Você já imaginou o que seria a sua vida sem seus pais?
Ver aquele número no celular e não poder mandar mensagem?
Não mais contar com a possibilidade de visitá-los para roubar um colo e desabafar as mágoas?
Não mais ouvir seus conselhos na mateada?
Não reclamar que eles estão usando o dedo preguiçosamente como talher para apanhar o arroz na borda do prato?
Localizar algo de que eles gostam no comércio e não ter mais sentido comprar um presente?
Tenha no coração que seus pais não têm mais os pais deles quando se atrapalharem com uma tarefa simples
Sentir vontade de um abraço e se perceber impossibilitado de comunicar a saudade?
Agora pense nos seus pais envelhecidos de 75 anos, de 80 anos. Eles não têm mais pai e mãe. Seus avós morreram faz tempo.
Seus pais sofrem com a despedida de seus protetores. É como dormir sem a parte de cima da casa para os dias de tempestade, sem a bênção de seus velhos para acalmar as tormentas. É uma dor destelhada.
Não há quem olhe por eles assim como você é olhado com tamanho zelo por ambos.

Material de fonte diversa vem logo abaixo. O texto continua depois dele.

-- ==== Sys2Proof/Laws/Fields.lean ====
section
/-!
SUPPORT. Registers and their fields: a read after a write of the same register, of another, of the same field and of a field apart from it; and what
moving TB_STU on changes.
-/

namespace Sys2Proof.Laws

open Sys2Proof.Machine

/-! ## Registers -/

/-- The register file answers what was last written. -/
theorem rget_rset (s : State) (a b : Nat) (v : Word) : (s.rset a v).rget b = if a = b then v else s.rget b :=
  regsGet_set s.regs a b v

@[simp] theorem rget_rset_same (s : State) (a : Nat) (v : Word) : (s.rset a v).rget a = v := by simp [rget_rset]

theorem rget_rset_ne (s : State) {a b : Nat} (h : a ≠ b) (v : Word) : (s.rset a v).rget b = s.rget b := by simp [rget_rset, h]

theorem rget_rsetN (s : State) (a b n : Nat) : (s.rsetN a n).rget b = if a = b then BitVec.ofNat 32 n else s.rget b := rget_rset s a b _

/-- A read depends on the register file alone. -/
theorem rget_of_regs {s t : State} (h : t.regs = s.regs) (a : Nat) : t.rget a = s.rget a := by unfold State.rget; rw [h]

theorem fget_of_regs {s t : State} (h : t.regs = s.regs) (f : Reg.Fld) : t.fget f = s.fget f := by unfold State.fget; rw [rget_of_regs h]

theorem flag_of_regs {s t : State} (h : t.regs = s.regs) (f : Reg.Fld) : t.flag f = s.flag f := by unfold State.flag; rw [fget_of_regs h]

theorem fget_rset_ne (s : State) {a : Nat} {f : Reg.Fld} (h : a ≠ f.addr) (v : Word) : (s.rset a v).fget f = s.fget f := by
  unfold State.fget; rw [rget_rset_ne s h]

/-- A value of two registers reads as written (R3). -/
theorem rget64_rset64 (s : State) (a n : Nat) (h : n < 2 ^ 64) : (s.rset64 a n).rget64 a = n := by
  have h0 : ¬ (a + 4 = a) := by omega
  have h1 : n / 4294967296 % 4294967296 = n / 4294967296 := Nat.mod_eq_of_lt (by omega)
  simp only [State.rget64, State.rset64, rget_rsetN, h0, if_false, if_true, BitVec.toNat_ofNat, h1]
  omega

theorem rget_rset64_ne (s : State) (a b n : Nat) (h0 : a ≠ b) (h1 : a + 4 ≠ b) : (s.rset64 a n).rget b = s.rget b := by
  simp [State.rset64, rget_rsetN, h0, h1]

/-! ## Fields -/

theorem putField_toNat (v : Word) (hi lo n : Nat) (hl : lo ≤ hi) (hh : hi < 32) :
    (putField v hi lo n).toNat = v.toNat % 2 ^ lo + (n % 2 ^ (hi + 1 - lo)) * 2 ^ lo + v.toNat / 2 ^ (hi + 1) * 2 ^ (hi + 1) := by
  have hv := v.isLt
  simp only [putField, BitVec.toNat_ofNat]
  apply Nat.mod_eq_of_lt
  have e1 : (2 : Nat) ^ (hi + 1) = 2 ^ (hi + 1 - lo) * 2 ^ lo := by rw [← Nat.pow_add]; congr 1; omega
  have e2 : (2 : Nat) ^ 32 = 2 ^ (32 - (hi + 1)) * 2 ^ (hi + 1) := by rw [← Nat.pow_add]; congr 1; omega
  have a1 : v.toNat % 2 ^ lo < 2 ^ lo := Nat.mod_lt _ (Nat.two_pow_pos _)
  have a2 : n % 2 ^ (hi + 1 - lo) < 2 ^ (hi + 1 - lo) := Nat.mod_lt _ (Nat.two_pow_pos _)
  have a3 : v.toNat / 2 ^ (hi + 1) < 2 ^ (32 - (hi + 1)) := by
    rw [Nat.div_lt_iff_lt_mul (Nat.two_pow_pos _), ← e2]; exact hv
  have b1 : (n % 2 ^ (hi + 1 - lo) + 1) * 2 ^ lo ≤ 2 ^ (hi + 1 - lo) * 2 ^ lo := Nat.mul_le_mul_right _ a2
  have b2 : (v.toNat / 2 ^ (hi + 1) + 1) * 2 ^ (hi + 1) ≤ 2 ^ (32 - (hi + 1)) * 2 ^ (hi + 1) := Nat.mul_le_mul_right _ a3
  rw [Nat.add_mul, Nat.one_mul] at b1 b2
  rw [e2]; omega

/-- The field read back from the word it was put into. -/
theorem fieldOf_putField (v : Word) (hi lo n : Nat) (hl : lo ≤ hi) (hh : hi < 32) :
    fieldOf (putField v hi lo n) hi lo = n % 2 ^ (hi + 1 - lo) := by
  unfold fieldOf
  rw [putField_toNat v hi lo n hl hh]
  have e1 : (2 : Nat) ^ (hi + 1) = 2 ^ (hi + 1 - lo) * 2 ^ lo := by rw [← Nat.pow_add]; congr 1; omega
  have a1 : v.toNat % 2 ^ lo < 2 ^ lo := Nat.mod_lt _ (Nat.two_pow_pos _)
  have h : v.toNat % 2 ^ lo + n % 2 ^ (hi + 1 - lo) * 2 ^ lo + v.toNat / 2 ^ (hi + 1) * 2 ^ (hi + 1) =
      v.toNat % 2 ^ lo + (n % 2 ^ (hi + 1 - lo) + 2 ^ (hi + 1 - lo) * (v.toNat / 2 ^ (hi + 1))) * 2 ^ lo := by
    rw [e1, Nat.add_mul, Nat.mul_comm (2 ^ (hi + 1 - lo)) (v.toNat / _), Nat.mul_assoc, Nat.add_assoc]
  rw [h, Nat.add_mul_div_right _ _ (Nat.two_pow_pos _), Nat.div_eq_of_lt a1, Nat.zero_add, Nat.add_mul_mod_self_left, Nat.mod_mod]

/-- A field that lies above the one written. -/
theorem fieldOf_putField_above (v : Word) (hi lo n hi' lo' : Nat) (hl : lo ≤ hi) (hh : hi < 32) (h : hi < lo') :
    fieldOf (putField v hi lo n) hi' lo' = fieldOf v hi' lo' := by
  unfold fieldOf
  rw [putField_toNat v hi lo n hl hh]
  congr 1
  have e1 : (2 : Nat) ^ (hi + 1) = 2 ^ (hi + 1 - lo) * 2 ^ lo := by rw [← Nat.pow_add]; congr 1; omega
  have e2 : (2 : Nat) ^ lo' = 2 ^ (hi + 1) * 2 ^ (lo' - (hi + 1)) := by rw [← Nat.pow_add]; congr 1; omega
  have a1 : v.toNat % 2 ^ lo < 2 ^ lo := Nat.mod_lt _ (Nat.two_pow_pos _)
  have a2 : n % 2 ^ (hi + 1 - lo) < 2 ^ (hi + 1 - lo) := Nat.mod_lt _ (Nat.two_pow_pos _)
  have b1 : (n % 2 ^ (hi + 1 - lo) + 1) * 2 ^ lo ≤ 2 ^ (hi + 1 - lo) * 2 ^ lo := Nat.mul_le_mul_right _ a2
  rw [Nat.add_mul, Nat.one_mul, ← e1] at b1
  have b0 := Nat.two_pow_pos lo
  have b2 : v.toNat % 2 ^ lo + n % 2 ^ (hi + 1 - lo) * 2 ^ lo < 2 ^ (hi + 1) := by omega
  rw [e2, ← Nat.div_div_eq_div_mul, ← Nat.div_div_eq_div_mul, Nat.add_mul_div_right _ _ (Nat.two_pow_pos _), Nat.div_eq_of_lt b2, Nat.zero_add]

/-- A field that lies below the one written. -/
theorem fieldOf_putField_below (v : Word) (hi lo n hi' lo' : Nat) (hl : lo ≤ hi) (hh : hi < 32) (hl' : lo' ≤ hi') (h : hi' < lo) :
    fieldOf (putField v hi lo n) hi' lo' = fieldOf v hi' lo' := by
  unfold fieldOf
  rw [putField_toNat v hi lo n hl hh]
  have e0 : (2 : Nat) ^ (hi + 1) = 2 ^ (hi + 1 - lo) * 2 ^ lo := by rw [← Nat.pow_add]; congr 1; omega
  have e1 : (2 : Nat) ^ lo = 2 ^ (lo - lo') * 2 ^ lo' := by rw [← Nat.pow_add]; congr 1; omega
  have e2 : (2 : Nat) ^ (lo - lo') = 2 ^ (hi' + 1 - lo') * 2 ^ (lo - (hi' + 1)) := by rw [← Nat.pow_add]; congr 1; omega
  obtain ⟨k, hk⟩ : ∃ k, v.toNat % 2 ^ lo + n % 2 ^ (hi + 1 - lo) * 2 ^ lo + v.toNat / 2 ^ (hi + 1) * 2 ^ (hi + 1) = v.toNat % 2 ^ lo + k * 2 ^ lo :=
    ⟨n % 2 ^ (hi + 1 - lo) + v.toNat / 2 ^ (hi + 1) * 2 ^ (hi + 1 - lo), by rw [e0, Nat.add_mul, Nat.mul_assoc, Nat.add_assoc]⟩
  have hm : v.toNat % 2 ^ lo + 2 ^ lo * (v.toNat / 2 ^ lo) = v.toNat := Nat.mod_add_div _ _
  have key : ∀ k, (v.toNat % 2 ^ lo + k * 2 ^ lo) / 2 ^ lo' % 2 ^ (hi' + 1 - lo') = v.toNat % 2 ^ lo / 2 ^ lo' % 2 ^ (hi' + 1 - lo') := by
    intro k
    have : k * 2 ^ lo = (k * 2 ^ (lo - lo')) * 2 ^ lo' := by rw [e1, Nat.mul_assoc]
    rw [this, Nat.add_mul_div_right _ _ (Nat.two_pow_pos _)]
    have : k * 2 ^ (lo - lo') = 2 ^ (hi' + 1 - lo') * (k * 2 ^ (lo - (hi' + 1))) := by rw [e2, Nat.mul_left_comm]
    rw [this, Nat.add_mul_mod_self_left]
  rw [hk, key]
  conv => rhs; rw [← hm, Nat.mul_comm]
  rw [key]

/-- A register field answers what was last put into it. -/
theorem fget_fset (s : State) (f : Reg.Fld) (n : Nat) (hl : f.lo ≤ f.hi) (hh : f.hi < 32) :
    (s.fset f n).fget f = n % 2 ^ (f.hi + 1 - f.lo) := by
  simp only [State.fget, State.fset, rget_rset_same]
  exact fieldOf_putField _ _ _ _ hl hh

/-- A field of another register. -/
theorem fget_fset_addr (s : State) (f k : Reg.Fld) (n : Nat) (h : f.addr ≠ k.addr) : (s.fset f n).fget k = s.fget k :=
  fget_rset_ne s h _

/-- A field of the same register apart from the one written. -/
theorem fget_fset_apart (s : State) (f k : Reg.Fld) (n : Nat) (hl : f.lo ≤ f.hi) (hh : f.hi < 32) (hk : k.lo ≤ k.hi) (h : f.hi < k.lo ∨ k.hi < f.lo) :
    (s.fset f n).fget k = s.fget k := by
  by_cases ha : f.addr = k.addr
  · simp only [State.fget, State.fset, rget_rset, ha, if_true]
    rcases h with h | h
    · exact fieldOf_putField_above _ _ _ _ _ _ hl hh h
    · exact fieldOf_putField_below _ _ _ _ _ _ hl hh hk h
  · exact fget_fset_addr s f k n ha

theorem rget_fset_ne (s : State) (f : Reg.Fld) (n : Nat) {b : Nat} (h : f.addr ≠ b) : (s.fset f n).rget b = s.rget b := rget_rset_ne s h _

/-! ## Time -/

/-- Moving TB_STU on changes TB_STU alone. -/
theorem at_eq (s : State) (t : Nat) : ∃ u, s.at t = { s with time := { s.time with stu := u } } ∧ s.now ≤ u ∧
    u = (if s.now < (if s.onGrid then roundUp t 160 else t) then (if s.onGrid then roundUp t 160 else t) else s.now) := by
  unfold State.at
  by_cases h : s.now < (if s.onGrid then roundUp t 160 else t)
  · exact ⟨_, by simp only [h, if_true], Nat.le_of_lt h, by simp only [h, if_true]⟩
  · exact ⟨s.now, by simp only [h, if_false]; rfl, Nat.le_refl _, by simp only [h, if_false]⟩

theorem at_now (s : State) (t : Nat) : (s.at t).now = (if s.now < (if s.onGrid then roundUp t 160 else t) then (if s.onGrid then roundUp t 160 else t) else s.now) := by
  obtain ⟨u, h, -, hu⟩ := at_eq s t
  rw [h]; exact hu

/-- TB_STU never decreases (R30). -/
theorem at_le (s : State) (t : Nat) : s.now ≤ (s.at t).now := by
  obtain ⟨u, h, hu, -⟩ := at_eq s t
  rw [h]; exact hu

/-- Off the reference grid the time reached is the later of the two. -/
theorem at_now_fine (s : State) (t : Nat) (h : s.onGrid = false) : (s.at t).now = max s.now t := by
  rw [at_now]; simp only [h, Bool.false_eq_true, if_false]
  split <;> omega

@[simp] theorem at_pending (s : State) (t : Nat) : (s.at t).pending = s.pending := by
  obtain ⟨u, h, -⟩ := at_eq s t; rw [h]
@[simp] theorem at_free (s : State) (t : Nat) : (s.at t).free = s.free := by
  obtain ⟨u, h, -⟩ := at_eq s t; rw [h]
@[simp] theorem at_regs (s : State) (t : Nat) : (s.at t).regs = s.regs := by
  obtain ⟨u, h, -⟩ := at_eq s t; rw [h]
@[simp] theorem at_clk (s : State) (t : Nat) : (s.at t).clk = s.clk := by
  obtain ⟨u, h, -⟩ := at_eq s t; rw [h]
@[simp] theorem at_buses (s : State) (t : Nat) : (s.at t).buses = s.buses := by
  obtain ⟨u, h, -⟩ := at_eq s t; rw [h]
@[simp] theorem at_host (s : State) (t : Nat) : (s.at t).host = s.host := by
  obtain ⟨u, h, -⟩ := at_eq s t; rw [h]
@[simp] theorem at_snp (s : State) (t : Nat) : (s.at t).snp = s.snp := by
  obtain ⟨u, h, -⟩ := at_eq s t; rw [h]
@[simp] theorem at_flt (s : State) (t : Nat) : (s.at t).flt = s.flt := by
  obtain ⟨u, h, -⟩ := at_eq s t; rw [h]
@[simp] theorem at_boot (s : State) (t : Nat) : (s.at t).boot = s.boot := by
  obtain ⟨u, h, -⟩ := at_eq s t; rw [h]
@[simp] theorem at_fe (s : State) (t : Nat) : (s.at t).fe = s.fe := by
  obtain ⟨u, h, -⟩ := at_eq s t; rw [h]
@[simp] theorem at_cal (s : State) (t : Nat) : (s.at t).cal = s.cal := by
  obtain ⟨u, h, -⟩ := at_eq s t; rw [h]
@[simp] theorem at_fst (s : State) (t : Nat) : (s.at t).fst = s.fst := by
  obtain ⟨u, h, -⟩ := at_eq s t; rw [h]
@[simp] theorem at_otp (s : State) (t : Nat) : (s.at t).otp = s.otp := by
  obtain ⟨u, h, -⟩ := at_eq s t; rw [h]
@[simp] theorem at_wit (s : State) (t : Nat) : (s.at t).wit = s.wit := by
  obtain ⟨u, h, -⟩ := at_eq s t; rw [h]
@[simp] theorem at_ldg (s : State) (t : Nat) : (s.at t).ldg = s.ldg := by
  obtain ⟨u, h, -⟩ := at_eq s t; rw [h]
@[simp] theorem at_seq (s : State) (t : Nat) : (s.at t).seq = s.seq := by
  obtain ⟨u, h, -⟩ := at_eq s t; rw [h]
@[simp] theorem at_bkp (s : State) (t : Nat) : (s.at t).bkp = s.bkp := by
  obtain ⟨u, h, -⟩ := at_eq s t; rw [h]
@[simp] theorem at_jtag (s : State) (t : Nat) : (s.at t).jtag = s.jtag := by
  obtain ⟨u, h, -⟩ := at_eq s t; rw [h]
@[simp] theorem at_reqs (s : State) (t : Nat) : (s.at t).reqs = s.reqs := by
  obtain ⟨u, h, -⟩ := at_eq s t; rw [h]
@[simp] theorem at_images (s : State) (t : Nat) : (s.at t).images = s.images := by
  obtain ⟨u, h, -⟩ := at_eq s t; rw [h]
@[simp] theorem at_ctxs (s : State) (t : Nat) : (s.at t).ctxs = s.ctxs := by
  obtain ⟨u, h, -⟩ := at_eq s t; rw [h]
@[simp] theorem at_taps (s : State) (t : Nat) : (s.at t).taps = s.taps := by
  obtain ⟨u, h, -⟩ := at_eq s t; rw [h]
@[simp] theorem at_runs (s : State) (t : Nat) : (s.at t).runs = s.runs := by
  obtain ⟨u, h, -⟩ := at_eq s t; rw [h]

@[simp] theorem at_rget (s : State) (t a : Nat) : (s.at t).rget a = s.rget a := rget_of_regs (at_regs s t) a
@[simp] theorem at_fget (s : State) (t : Nat) (f : Reg.Fld) : (s.at t).fget f = s.fget f := fget_of_regs (at_regs s t) f
@[simp] theorem at_flag (s : State) (t : Nat) (f : Reg.Fld) : (s.at t).flag f = s.flag f := flag_of_regs (at_regs s t) f
@[simp] theorem at_run (s : State) (t e : Nat) : (s.at t).run e = s.run e := by unfold State.run; rw [at_runs]
@[simp] theorem at_ctx (s : State) (t n : Nat) : (s.at t).ctx n = s.ctx n := by unfold State.ctx; rw [at_ctxs]

end Sys2Proof.Laws
end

A alma deles é um orfanato.
Não importa a idade avançada, seus lutos são de uma criança aprendendo a se virar sozinha, assumindo precocemente a responsabilidade pelos seus atos.
Tanto que eu acredito que só amadurecemos quando perdemos os pais. Quando a data da partida se consolida como um segundo aniversário.
É um vazio existencial que se descortina e fica para sempre. A vida jamais será a mesma. Carecerá de uma cola para ligar as peças de sua memória. Suas sensações virarão fantasmas, o vento se transformará numa voz, a chaleira apitando será uma campainha por dentro do peito. A rotina se abrirá ao sobrenatural com a materialidade de quem divide uma bergamota.
Tenha em mente que seus pais não têm mais os pais deles quando repetirem uma história.
Tenha noção de que seus pais não têm mais os pais deles quando esquecerem o que havia por dizer.
Tenha consciência de que seus pais não têm mais os pais deles quando telefonarem e você estiver prestes a recusar a ligação.
Tenha no coração que seus pais não têm mais os pais deles quando se atrapalharem com uma tarefa simples.
Tenha em seu horizonte de ideias que seus pais não têm mais os pais deles quando começarem a chorar, ou quando acordarem desanimados, ou quando reclamarem de tudo.
Não os condene, não os censure, não desapareça. Contenha a sua ânsia de se afastar para ter menos trabalho e preocupações.
Seja, portanto, mais paciente, mais compreensivo, mais generoso, mais amigo dos seus pais.
O silêncio deles é mais profundo do que o seu, a distração deles é mais violenta do que a sua, o suspiro deles é mais longo do que o seu.
Todo pesar é, no fundo, um apego. Você não poderá ocupar o lugar de quem partiu — estará postumamente preenchido —, mas pode se sentar próximo de seus pais para diminuir um pouquinho a falta que faz o passado.